3. Soil acidity. The ideal acidity indicator is 0 (neutral soil), when the pH of the medium is 7. Even on slightly acidic soils, the sugar content in root crops drops sharply. You can deacidify the soil by scattering lime over the surface of the site. To do this, in the fall, 0.4-0.5 kg of powder is introduced into the soil for each square meter. meter, and then close up with a rake. Liming is rarely carried out - once every 5-8 years. Also, wood ash is a wonderful tool for neutralizing high acidity. Ash application rates during autumn digging are from 0.6 to 1.6 kk / sq. meter depending on the initial indicators.

4. Fertilizers. Fresh manure of farm animals for beets and carrots should not be applied, since the high nitrogen content in it gives root crops an unnatural iodine flavor. In addition, the fruits grow irregularly shaped and have an incredibly orange color (carrots) and a dirty burgundy shade with whitish veins (beets). Rotten bird droppings, rotted manure (humus) and garden compost are most often applied as fertilizers for root crops, and green manure herbs are also used. Crops feel good in areas previously filled with organic matter, for example, under cucumbers, zucchini, pumpkin (even with fresh manure).

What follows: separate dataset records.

theorem State.Good.haltDrop {s : State} (h : s.Good) : (haltDrop s).1.Good :=
  h.mapSlots (fun x hx => ok_keep hx
    (refill_length (Nat.le_trans (List.length_filter_le _ _) hx.1)) rfl rfl rfl rfl rfl) fun _ => rfl

theorem State.Good.wakeTest {s : State} (h : s.Good) : (wakeTest s).1.Good := by
  unfold Machine.wakeTest
  repeat' split
  · exact h.startFails
  · exact h
  · exact h

theorem State.Good.settled {s : State} (h : s.Good) : (Machine.settled s).1.Good := by
  unfold Machine.settled
  split
  · exact h
  · exact h.setCell rfl

theorem State.Good.cellEnds {s : State} (h : s.Good) (tag : Option Nat) (how : End) : (cellEnds tag how s).1.Good := by
  unfold Machine.cellEnds
  repeat' split
  all_goals first
    | exact h
    | exact h.startFails

/-! ### Ends, copies and LOAD_SLOT's write -/

theorem State.Good.answer {s : State} (h : s.Good) (f : UFrame) : (s.answer f).Good := { h with }

theorem State.Good.takeCopy {s : State} (h : s.Good) (c : Copy) : (takeCopy c s).1.Good := by
  unfold Machine.takeCopy
  split
  · rename_i hl
    exact { h with copies := by simp [State.setLink]; omega }
  · exact { h with sFlags := by simp [State.setLink, RxFlags.summed, RxFlags.markOverrun] }

theorem orderDone_ok (o : Order) {x : Slot} (h : x.ok) : (Slot.orderDone o x).ok ∧ (Slot.orderDone o x).tags = x.tags := by
  unfold Slot.orderDone
  repeat' split
  all_goals exact ⟨ok_keep h h.1 rfl rfl rfl rfl rfl, rfl⟩

theorem State.Good.orderEnded {s : State} (h : s.Good) (k : Nat) (tag : Option Nat) (o : Order) (how : End) :
    (orderEnded k tag o how s).1.Good := by
  unfold Machine.orderEnded
  dsimp only
  split
  · exact h.setSlot (orderDone_ok o (h.slot k)).1 (orderDone_ok o (h.slot k)).2
  · exact h.recordsUnknown k o

theorem State.Good.endFor {s : State} (h : s.Good) (k : Nat) (tag : Option Nat) (kind : OrderKind) (src : Source) (how : End) :
    (endFor k tag kind src how s).1.Good := by
  unfold Machine.endFor
  split
  · exact h.sequenceEnds _ _ _ _
  · exact h.arbiterEnds _ _ _
  · exact h.gateEnds _ _ _ _ _
  · exact h.deliverEnds _ _ _
  · split
    · exact h.cellEnds _ _
    · exact h
  · exact h
  · exact h.answer _

theorem want_ok (v : LampState) {x : Slot} (h : x.ok) : (x.want v).ok := ok_keep h h.1 rfl rfl rfl rfl rfl

/-- A slot with nothing in flight and no announced STOP follows its tags whatever they are. -/
theorem idle_ok {x : Slot} (h1 : x.posted.length ≤ 4) (h2 : x.config = none ↔ x.state = .unused) (h3 : x.nextTag < 16)
    (h4 : x.inFlight = none) (h5 : x.announced = none) : x.ok :=
  ⟨h1, h2, h3, by simp [h4], by simp [h5], by simp [Slot.tagsFollow, h4]⟩

theorem load_ok (c : Option SlotConfig) {x : Slot} (h : x.ok) : (x.load c).ok ∧ (x.load c).tags = [] := by
  have ht := h.2.2.1
  cases c with
  | none => exact ⟨idle_ok (by simp [Slot.load, Slot.unused]) (by simp [Slot.load, Slot.unused]) ht rfl rfl, rfl⟩
  | some c =>
    unfold Slot.load
    dsimp only
    split <;> exact ⟨idle_ok (by simp [Slot.want, Slot.unused]) (by simp [Slot.want, Slot.unused]) ht rfl rfl, rfl⟩

theorem cleared_ok {x : Slot} (h : x.ok) : x.cleared.ok := idle_ok (by simp [Slot.cleared]) h.2.1 h.2.2.1 rfl rfl

/-- A slot without orders holds no tag. -/
theorem tags_of_orders {x : Slot} (h : x.orders = []) : x.tags = [] := by
  simp only [Slot.orders, List.append_eq_nil_iff] at h
  have h1 : x.inFlight = none := by simpa using h.1.1.1
  have h2 : x.announced = none := by simpa using h.1.1.2
  simp [Slot.tags, Slot.flightTags, h1, h2]

theorem State.Good.writeSlot {s : State} (h : s.Good) (k : Nat) (c : Option SlotConfig) : (writeSlot k c s).1.Good := by
  unfold Machine.writeSlot
  dsimp only
  split
  · rename_i ho
    exact h.setSlot (load_ok c (h.slot k)).1 ((load_ok c (h.slot k)).2.trans (tags_of_orders ho).symm)
  · exact h.withdrawSlot (cleared_ok (h.slot k)) fun n hn hf => absurd hn hf

/-! ### What waits for a condition -/

theorem State.Good.boundaryRule {s : State} (h : s.Good) {e : Effect} (he : boundaryRule s = some e) : e.1.Good := by
  simp only [Machine.boundaryRule, Option.map_eq_some_iff] at he
  obtain ⟨n, -, rfl⟩ := he
  split
  · exact h.takeAbandon n
  · exact h.hold n _

theorem State.Good.lowerRule {s : State} (h : s.Good) {e : Effect} (he : lowerRule s = some e) : e.1.Good := by
  unfold Machine.lowerRule at he
  split at he
  · simp at he
  · rename_i n hn
    have hm : ∀ l, s.lay? n = some l → l.state ≠ .held := by
      intro l hl
      have := (Option.filter_eq_some_iff.mp hn).2
      simp only [hl, Option.any_some, Bool.and_eq_true, decide_eq_true_eq] at this
      simp [this.1.1]
    split at he
    · simp only [Option.some.injEq] at he; subst he
      exact h.updateLay fun l hl hx => holdExplained_go hx (hm l hl) (by simp) rfl rfl
    · split at he
      · simp only [Option.some.injEq] at he; subst he; exact h
      · simp at he

theorem State.Good.fillRule {s : State} (h : s.Good) {e : Effect} (he : fillRule s = some e) : e.1.Good := by
  unfold Machine.fillRule at he; (try dsimp only at he); (repeat' split at he) <;> first
    | (simp at he; done)
    | (simp only [Option.some.injEq] at he; subst he; exact { h with })

theorem State.Good.jogRule {s : State} (h : s.Good) {e : Effect} (he : jogRule s = some e) : e.1.Good := by
  unfold Machine.jogRule at he
  split at he
  · simp at he
  · rename_i n hn
    have hj : ∀ l, s.lay? n = some l → l.state ≠ .held := by
      intro l hl
      have := (Option.filter_eq_some_iff.mp hn).2
      simp only [State.jogWaits, hl, Option.any_some, Bool.and_eq_true, decide_eq_true_eq] at this
      simp [this.1.1.1]
    have hu : (s.updateLay n fun l => { l with state := .waiting }).Good :=
      h.updateLay fun l hl hx => holdExplained_go hx (hj l hl) (by simp) rfl rfl
    dsimp only at he
    (repeat' split at he) <;> first
      | (simp at he; done)
      | (simp only [Option.some.injEq] at he; subst he; first | exact hu | exact h)

theorem State.Good.begunRule {s : State} (h : s.Good) {e : Effect} (he : begunRule s = some e) : e.1.Good := by
  unfold Machine.begunRule at he; split at he
  · simp only [Option.some.injEq] at he; subst he; exact h.setSeq _
  · simp at he

theorem State.Good.phaseRule {s : State} (h : s.Good) {e : Effect} (he : phaseRule s = some e) : e.1.Good := by
  unfold Machine.phaseRule at he
  split at he
  · simp at he
  · split at he
    · simp at he
    · split at he
      · simp only [Option.bind_eq_some_iff] at he
        obtain ⟨p, -, he⟩ := he
        split at he
        · exact (h.markBegun p).beginPhase he
        · split at he
          · exact h.stoppingPhase he
          · simp at he
      · simp at he

theorem State.Good.stepRule {s : State} (h : s.Good) {e : Effect} (he : stepRule s = some e) : e.1.Good := by
  unfold Machine.stepRule at he; (repeat' split at he) <;> first
    | (simp at he; done)
    | (simp only [Option.some.injEq] at he; subst he; first | exact h | exact h.evalStep _ _ _)

theorem State.Good.deliverRule {s : State} (h : s.Good) {e : Effect} (he : deliverRule s = some e) : e.1.Good := by
  unfold Machine.deliverRule at he; (repeat' split at he) <;> first
    | (simp at he; done)
    | (simp only [Option.some.injEq] at he; subst he; exact h.setPieces (modifyFirst_numbers _ (by simp +contextual [eq_comm]) _))

theorem State.Good.presentRule {s : State} (h : s.Good) {e : Effect} (he : presentRule s = some e) : e.1.Good := by
  unfold Machine.presentRule at he
  split at he
  · split at he
    · rename_i n k _ _ l hl
      split at he
      · rename_i hc
        simp only [Option.some.injEq] at he
        subst he
        refine (h.setZone _ _).updateLay fun l' hl' hx => ?_
        have : s.lay? _ = some l' := hl'
        rw [hl] at this
        simp only [Option.some.injEq] at this
        subst this
        exact holdExplained_go hx (by simp [hc.2.2.1]) (by simp) rfl rfl
      · simp at he
    · simp at he
  · simp at he

theorem dueMove_unheld {s : State} {m : ZoneId × ZoneId} {n : Nat} (hd : s.dueMove = some (m, n)) :
    ∀ l, s.lay? n = some l → l.state ≠ .held := by
  intro l hl
  unfold State.dueMove at hd
  split at hd
  · obtain ⟨q, -, hq⟩ := List.exists_of_findSome?_eq_some hd
    simp only [Option.map_eq_some_iff] at hq
    obtain ⟨n', hr, hq⟩ := hq
    simp only [Prod.mk.injEq] at hq
    obtain ⟨rfl, rfl⟩ := hq
    unfold State.requestLay at hr
    split at hr
    · have := (Option.filter_eq_some_iff.mp hr).2
      simp only [hl, Option.any_some, State.mayMove, Bool.and_eq_true, Bool.or_eq_true, decide_eq_true_eq] at this
      rcases this.1.1 with h1 | h1
      · simp [h1]
      · simp [h1.1]
    · simp at hr
  · simp at hd

theorem State.Good.permitOrGrantRule {s : State} (h : s.Good) {e : Effect} (he : permitOrGrantRule s = some e) : e.1.Good := by
  have hc : State.Good { s with choices := s.choices + 1 } := { h with }
  unfold Machine.permitOrGrantRule at he
  split at he
  · rename_i hp _; simp only [Option.some.injEq] at he; subst he; exact h.issuePermit _ (duePermit_knife hp)
  · rename_i hd; simp only [Option.some.injEq] at he; subst he; exact h.grantMove _ (dueMove_unheld hd)
  · rename_i hp hd
    simp only [Option.some.injEq] at he
    subst he
    split
    · exact hc.issuePermit _ (duePermit_knife hp)
    · exact hc.grantMove _ (dueMove_unheld hd)
  · simp at he

theorem State.Good.cellRule {s : State} (h : s.Good) {e : Effect} (he : cellRule s = some e) : e.1.Good := by
  unfold Machine.cellRule at he; (repeat' split at he) <;> first
    | (simp at he; done)
    | (simp only [Option.some.injEq] at he; subst he; first | exact h | exact h.settled | exact h.setCell rfl)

5. Top dressing. Crops are responsive to feeding, especially during the growing period of root crops (from July to August). Fertilization with a solution of nitroammophoska (30 ml / bucket of water) gives good results. The composition is watered between the rows at the rate of 2.5-3 l / sq. meter, and then irrigate with clean water at room temperature. In August, add additionally to the soil compositions containing manganese and boron (complex fertilizers containing these compounds in high concentration or a teaspoon of each element, dissolved in a bucket of water).

These trace elements increase the sugar content of both beets and carrots by 50%. The application of a solution of micronutrient fertilizers is also carried out by watering the soil between the rows of plants at the rate of 2 l / sq. meter landings. Wood ash also comes to the aid of gardeners here, since it contains boron, manganese, and many other biologically active compounds. Ash application rates - half a glass per sq. meter. The ashes are scattered on the beds, lightly covered with a hoe, and then the area is abundantly watered.

6. Table salt for beets. The root crop is fed with saline (15 grams or 1 tablespoon of crystals in a bucket of water) three times per season. Top dressing is especially important at the end of summer. Consumption of the composition - 5 l / sq. meter. Such dressings make root crops much sweeter and juicier.

7. Boric acid solution for carrots. At the end of August, carrot tops are sprayed with this composition: dissolve 1 teaspoon of boric acid in 1 liter of hot water, and then pour it into a bucket of clean water. This foliar dressing significantly increases the sugar content in root crops.

8. Tobacco dust against carrot flies. The larvae of this insect are the main enemies of the culture. Protecting themselves from them, carrots release special substances that give root vegetables a bitter taste. To prevent the appearance of bitterness and to protect the plantings from the invasion of the pest, the aisles of the carrots are sprinkled with tobacco dust. The procedure is carried out during the period of the first and subsequent thinning of plantings.

Now you know about how to grow sweet carrots and beets! I wish you a plentiful and high-quality harvest of sweet beets and carrots!